/-- Before its final shift the accumulator holds the field and the bits of the last byte below it. -/
theorem accumulateWhole_eq_slice (a : Record) {b n : Nat} (hn : 1 ≤ n) (h : b + n ≤ 128) :
    accumulateWhole a b n = slice a b (8 * ((b + n - 1) / 8 + 1) - b) := by
  have hfold := foldl_appendByte_slice a (p := b) (first := b / 8 + 1) (count := (b + n - 1) / 8 - b / 8)
    (by omega) (by omega)
  rw [← head_eq_slice a (by omega),
    show b / 8 + 1 + ((b + n - 1) / 8 - b / 8) = (b + n - 1) / 8 + 1 by omega] at hfold
  exact hfold

theorem readBitsWhole_eq_slice (a : Record) {b n : Nat} (hn : 1 ≤ n) (h : b + n ≤ 128) :
    readBitsWhole a b n = slice a b n := by
  rw [readBitsWhole, accumulateWhole_eq_slice a hn h,
    show 8 * ((b + n - 1) / 8 + 1) - b = n + (8 * ((b + n - 1) / 8 + 1) - (b + n)) by omega]
  exact slice_shiftRight a (by omega)

/-! ### On 64 bits -/

theorem ofNat_shiftLeft (w x l : Nat) : BitVec.ofNat w x <<< l = BitVec.ofNat w (x <<< l) := by
  apply BitVec.eq_of_toNat_eq
  rw [BitVec.toNat_shiftLeft, BitVec.toNat_ofNat, BitVec.toNat_ofNat, Nat.shiftLeft_eq, Nat.shiftLeft_eq,
    Nat.mod_mul_mod]

/-- Shifting a number into a 64-bit accumulator. -/
theorem ofNat_shiftIn (x l : Nat) (y : Byte) :
    (BitVec.ofNat 64 x <<< l) ||| y.setWidth 64 = BitVec.ofNat 64 (x <<< l ||| y.toNat) := by
  rw [ofNat_shiftLeft, ← BitVec.ofNat_toNat, BitVec.ofNat_or]

theorem foldl_shiftInByte_ofNat (a : Record) (ks : List (BitVec 4)) (x : Nat) :
    ks.foldl (shiftInByte a) (BitVec.ofNat 64 x) = BitVec.ofNat 64 (ks.foldl (appendByte a) x) :=
  List.foldl_hom (BitVec.ofNat 64) fun x k => ofNat_shiftIn x 8 (byteAt a k)

/-- The 64-bit form of the first byte without the bits above the field. -/
theorem head64_eq_slice (a : Record) {b : Nat} (hb : b < 128) :
    (byteAt a (BitVec.ofNat 4 (b / 8)) &&& (0xFF#8 >>> (b % 8))).setWidth 64 =
      BitVec.ofNat 64 (slice a b (8 * (b / 8 + 1) - b)) := by
  rw [← head_eq_slice a hb, ← BitVec.ofNat_toNat, BitVec.toNat_and, BitVec.toNat_ushiftRight]
  rfl

/-- The top `8 - t` bits of a byte continue the slice that ends where the byte begins. -/
theorem shiftIn_topBits_slice (a : Record) {p k t : Nat} (hp : p ≤ 8 * k) (hk : k < 16) (ht : t ≤ 8) :
    (BitVec.ofNat 64 (slice a p (8 * k - p)) <<< (8 - t)) |||
        (byteAt a (BitVec.ofNat 4 k) >>> t).setWidth 64 =
      BitVec.ofNat 64 (slice a p (8 * (k + 1) - t - p)) := by
  have htop : slice a (8 * k) 8 >>> t = slice a (8 * k) (8 - t) := by
    have hshift := slice_shiftRight a (p := 8 * k) (m := 8 - t) (l := t) (by omega)
    rwa [Nat.sub_add_cancel ht] at hshift
  have happend := slice_append a (p := p) (m := 8 * k - p) (l := 8 - t) (by omega)
  rw [show p + (8 * k - p) = 8 * k by omega,
    show 8 * k - p + (8 - t) = 8 * (k + 1) - t - p by omega] at happend
  rw [ofNat_shiftIn, BitVec.toNat_ushiftRight, byteAt_ofNat_toNat a hk, htop, happend]

/-- The 64-bit algorithm holds the slice modulo `2^64`, whether the field lies in one byte or ends in a later one. -/
theorem readBits64_eq_slice (a : Record) {b n : Nat} (hn : 1 ≤ n) (h : b + n ≤ 128) :
    readBits64 a b n = BitVec.ofNat 64 (slice a b n) := by
  simp only [readBits64, head64_eq_slice a (show b < 128 by omega)]
  split
  · next hsame =>
    have hfit : slice a b (8 * (b / 8 + 1) - b) < 2 ^ 64 :=
      (slice_lt a b _).trans_le (Nat.pow_le_pow_right (by decide) (by omega))
    have hshift := slice_shiftRight a (p := b) (m := n) (l := 8 * (b / 8 + 1) - (b + n)) (by omega)
    rw [show n + (8 * (b / 8 + 1) - (b + n)) = 8 * (b / 8 + 1) - b by omega] at hshift
    rw [← hsame, ← hshift]
    apply BitVec.eq_of_toNat_eq
    rw [BitVec.toNat_ushiftRight, BitVec.toNat_ofNat, BitVec.toNat_ofNat, Nat.mod_eq_of_lt hfit,
      Nat.mod_eq_of_lt ((Nat.shiftRight_le _ _).trans_lt hfit)]
  · next hlater =>
    have hfold := foldl_appendByte_slice a (p := b) (first := b / 8 + 1)
      (count := (b + n - 1) / 8 - b / 8 - 1) (by omega) (by omega)
    rw [show b / 8 + 1 + ((b + n - 1) / 8 - b / 8 - 1) = (b + n - 1) / 8 by omega] at hfold
    have hacc := foldl_shiftInByte_ofNat a (byteRun (b / 8 + 1) ((b + n - 1) / 8 - b / 8 - 1))
      (slice a b (8 * (b / 8 + 1) - b))
    rw [hfold] at hacc
    have hlast := shiftIn_topBits_slice a (p := b) (k := (b + n - 1) / 8)
      (t := 8 * ((b + n - 1) / 8 + 1) - (b + n)) (by omega) (by omega) (by omega)
    rw [show 8 * ((b + n - 1) / 8 + 1) - (8 * ((b + n - 1) / 8 + 1) - (b + n)) - b = n by omega] at hlast
    rw [← hacc] at hlast
    exact hlast

/-- On a field that fits, the 64-bit algorithm gives the value of READ_BITS. -/
theorem zextBus_readBits64 (a : Record) {b n : BitVec 7} (hn : 1 ≤ n.toNat) (hfit : n.toNat ≤ 64)
    (h : b.toNat + n.toNat ≤ 128) : zextBus (readBits64 a b.toNat n.toNat) = readBitsValue a b n := by
  have hlt : slice a b.toNat n.toNat < 2 ^ 64 := (slice_lt a _ _).trans_le (Nat.pow_le_pow_right (by decide) hfit)
  apply BitVec.eq_of_toNat_eq
  rw [zextBus_toNat (by decide), readBits64_eq_slice a hn h, BitVec.toNat_ofNat, Nat.mod_eq_of_lt hlt,
    readBitsValue_toNat]

end Sys2Proof.Machine
end

section
/-!
SUPPORT. Each accessor as a READ_BITS field (41_bitfield_decoder.md R123): the three that cross bytes are the 64-bit
algorithm of R122 with their constants.
-/

namespace Sys2Proof.Machine

theorem zextBus_getFlagValue (a : Record) : zextBus (getFlagValue a) = readBitsValue a 0 1 := by
  apply BitVec.eq_of_toNat_eq
  rw [zextBus_toNat (by decide), getFlagValue, BitVec.toNat_ushiftRight, byteAt_toNat_eq_slice, readBitsValue_toNat]
  exact slice_shiftRight a (p := 0) (m := 1) (l := 7) (by decide)

theorem zextBus_getFileBoffsetValue (a : Record) : zextBus (getFileBoffsetValue a) = readBitsValue a 1 54 :=
  zextBus_readBits64 a (b := 1) (n := 54) (by decide) (by decide) (by decide)

theorem zextBus_getFsbIndexValue (a : Record) : zextBus (getFsbIndexValue a) = readBitsValue a 55 52 :=
  zextBus_readBits64 a (b := 55) (n := 52) (by decide) (by decide) (by decide)

theorem zextBus_getFsbCountValue (a : Record) : zextBus (getFsbCountValue a) = readBitsValue a 107 21 :=
  zextBus_readBits64 a (b := 107) (n := 21) (by decide) (by decide) (by decide)

/-- An operation that answers every record as a READ_BITS field does is that READ_BITS in every state. -/
theorem exec_eq_exec_readBits {i : Instr} {b n : BitVec 7} {value : Record → Bus}
    (hlegal : n.toNat ≤ 64 ∧ b.toNat + n.toNat ≤ 128)
    (hi : ∀ s : State, exec i s = s.respondWith fun q => respondOK (value q.recA))
    (hvalue : ∀ a, value a = readBitsValue a b n) (s : State) : exec i s = exec (.readBits b n) s := by
  simp only [hi, exec_readBits_of_legal hlegal, hvalue, readBitsResponse]

end Sys2Proof.Machine
end

section
/-! CLAIMS. The statements of 41_bitfield_decoder.md, settled. -/

namespace Sys2Proof.Machine

/-- Settles O16: the word is the encoded command, and the response is the slice as a number. -/
theorem readBitsReturnsTheSlice : Obligations.ReadBitsReturnsTheSlice := by
  unfold Obligations.ReadBitsReturnsTheSlice
  intro b n hn hbn
  refine ⟨decodeOfEncodeIsTheCommand (.readBits b n) ((wf_readBits_iff b n).mpr ⟨hn, hbn⟩), fun s p hs => ?_⟩
  exact ⟨readBitsValue p.request.recA b n, exec_readBits_of_inService hs ⟨hn, hbn⟩,
    (readBitsValue_toNat _ b n).trans (slice_eq_div _ _ _)⟩

/-- Settles O17: a legal field makes its command well formed, and any other is refused and has no meaning. -/
theorem onlyLegalFieldsAreRead : Obligations.OnlyLegalFieldsAreRead := by
  unfold Obligations.OnlyLegalFieldsAreRead
  refine fun b n => ⟨fun hlegal => ⟨?_, fun s p hs => ?_⟩, fun hillegal => ⟨?_, ?_⟩⟩
  · exact decodeOfEncodeIsTheCommand _ ((wf_readBits_iff b n).mpr hlegal)
  · exact ⟨readBitsValue p.request.recA b n, exec_readBits_of_inService hs hlegal,
      (readBitsValue_toNat_lt _ b n).trans_le (Nat.pow_le_pow_right (by decide) hlegal.1)⟩
  · exact decode_encode_readBits_of_illegal hillegal
  · exact exec_readBits_of_illegal hillegal

/-- Settles O18: each legal case by the value of its slice, each refused one by the range check. -/
theorem readBitsCornerCases : Obligations.ReadBitsCornerCases := by
  unfold Obligations.ReadBitsCornerCases
  intro s p hs a
  have hnext {b n : BitVec 7} {v : Bus} (hlegal : n.toNat ≤ 64 ∧ b.toNat + n.toNat ≤ 128)
      (hv : readBitsValue a b n = v) : exec (.readBits b n) s = .next (s.deliver p.client (.ok v)) :=
    hv ▸ exec_readBits_of_inService hs hlegal
  refine ⟨fun b => ?_, fun b => ?_, fun b => ?_, ?_, ?_, fun b n hn hfit hend => ?_, ?_, fun b n hn hfit => ?_,
    fun b n v hv => ?_⟩
  · exact hnext ⟨by decide, b.isLt.le⟩ (readBitsValue_zero a b)
  · exact hnext ⟨by decide, b.isLt⟩ (readBitsValue_one a b)
  · rw [wf_readBits_iff]
    simp
  · exact hnext ⟨by decide, by decide⟩ (readBitsValue_highHalf a)
  · exact hnext ⟨by decide, by decide⟩ (readBitsValue_lowHalf a)
  · refine ⟨readBitsValue a b n, hnext ⟨hfit, hend.le⟩ rfl, ?_⟩
    rw [getLsbD_readBitsValue, decide_eq_true (show 0 < n.toNat by omega), Bool.true_and,
      show 128 - b.toNat - n.toNat + 0 = 0 by omega]
  · exact decode_encode_readBits_of_illegal (by decide)
  · omega
  · exact resultsFitTheirNaturalWidth (.readBits b n) s p v hs hv

/-- Settles O19: each accessor answers every request as its READ_BITS field does. -/
theorem accessorsAreReadBitsInstances : Obligations.AccessorsAreReadBitsInstances := by
  unfold Obligations.AccessorsAreReadBitsInstances
  refine ⟨?_, ?_, ?_, ?_, ?_, ?_, ?_, ?_⟩
  · exact exec_eq_exec_readBits (by decide) (fun _ => rfl) zextBus_getFlagValue
  · exact exec_eq_exec_readBits (by decide) (fun _ => rfl) zextBus_getFileBoffsetValue
  · exact exec_eq_exec_readBits (by decide) (fun _ => rfl) zextBus_getFsbIndexValue
  · exact exec_eq_exec_readBits (by decide) (fun _ => rfl) zextBus_getFsbCountValue
  · exact decodeOfEncodeIsTheCommand (.readBits 0 1) rfl
  · exact decodeOfEncodeIsTheCommand (.readBits 1 54) rfl
  · exact decodeOfEncodeIsTheCommand (.readBits 55 52) rfl
  · exact decodeOfEncodeIsTheCommand (.readBits 107 21) rfl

*Exercise instructions:*
Everything from the line that contains "field does. -/" to the last line of the entries above should be repeated word for word, both lines included, with no other output.

*Reply to the exercise:*
/-- Settles O19: each accessor answers every request as its READ_BITS field does. -/
theorem accessorsAreReadBitsInstances : Obligations.AccessorsAreReadBitsInstances := by
  unfold Obligations.AccessorsAreReadBitsInstances
  refine ⟨?_, ?_, ?_, ?_, ?_, ?_, ?_, ?_⟩
  · exact exec_eq_exec_readBits (by decide) (fun _ => rfl) zextBus_getFlagValue
  · exact exec_eq_exec_readBits (by decide) (fun _ => rfl) zextBus_getFileBoffsetValue
  · exact exec_eq_exec_readBits (by decide) (fun _ => rfl) zextBus_getFsbIndexValue
  · exact exec_eq_exec_readBits (by decide) (fun _ => rfl) zextBus_getFsbCountValue
  · exact decodeOfEncodeIsTheCommand (.readBits 0 1) rfl
  · exact decodeOfEncodeIsTheCommand (.readBits 1 54) rfl
  · exact decodeOfEncodeIsTheCommand (.readBits 55 52) rfl
  · exact decodeOfEncodeIsTheCommand (.readBits 107 21) rfl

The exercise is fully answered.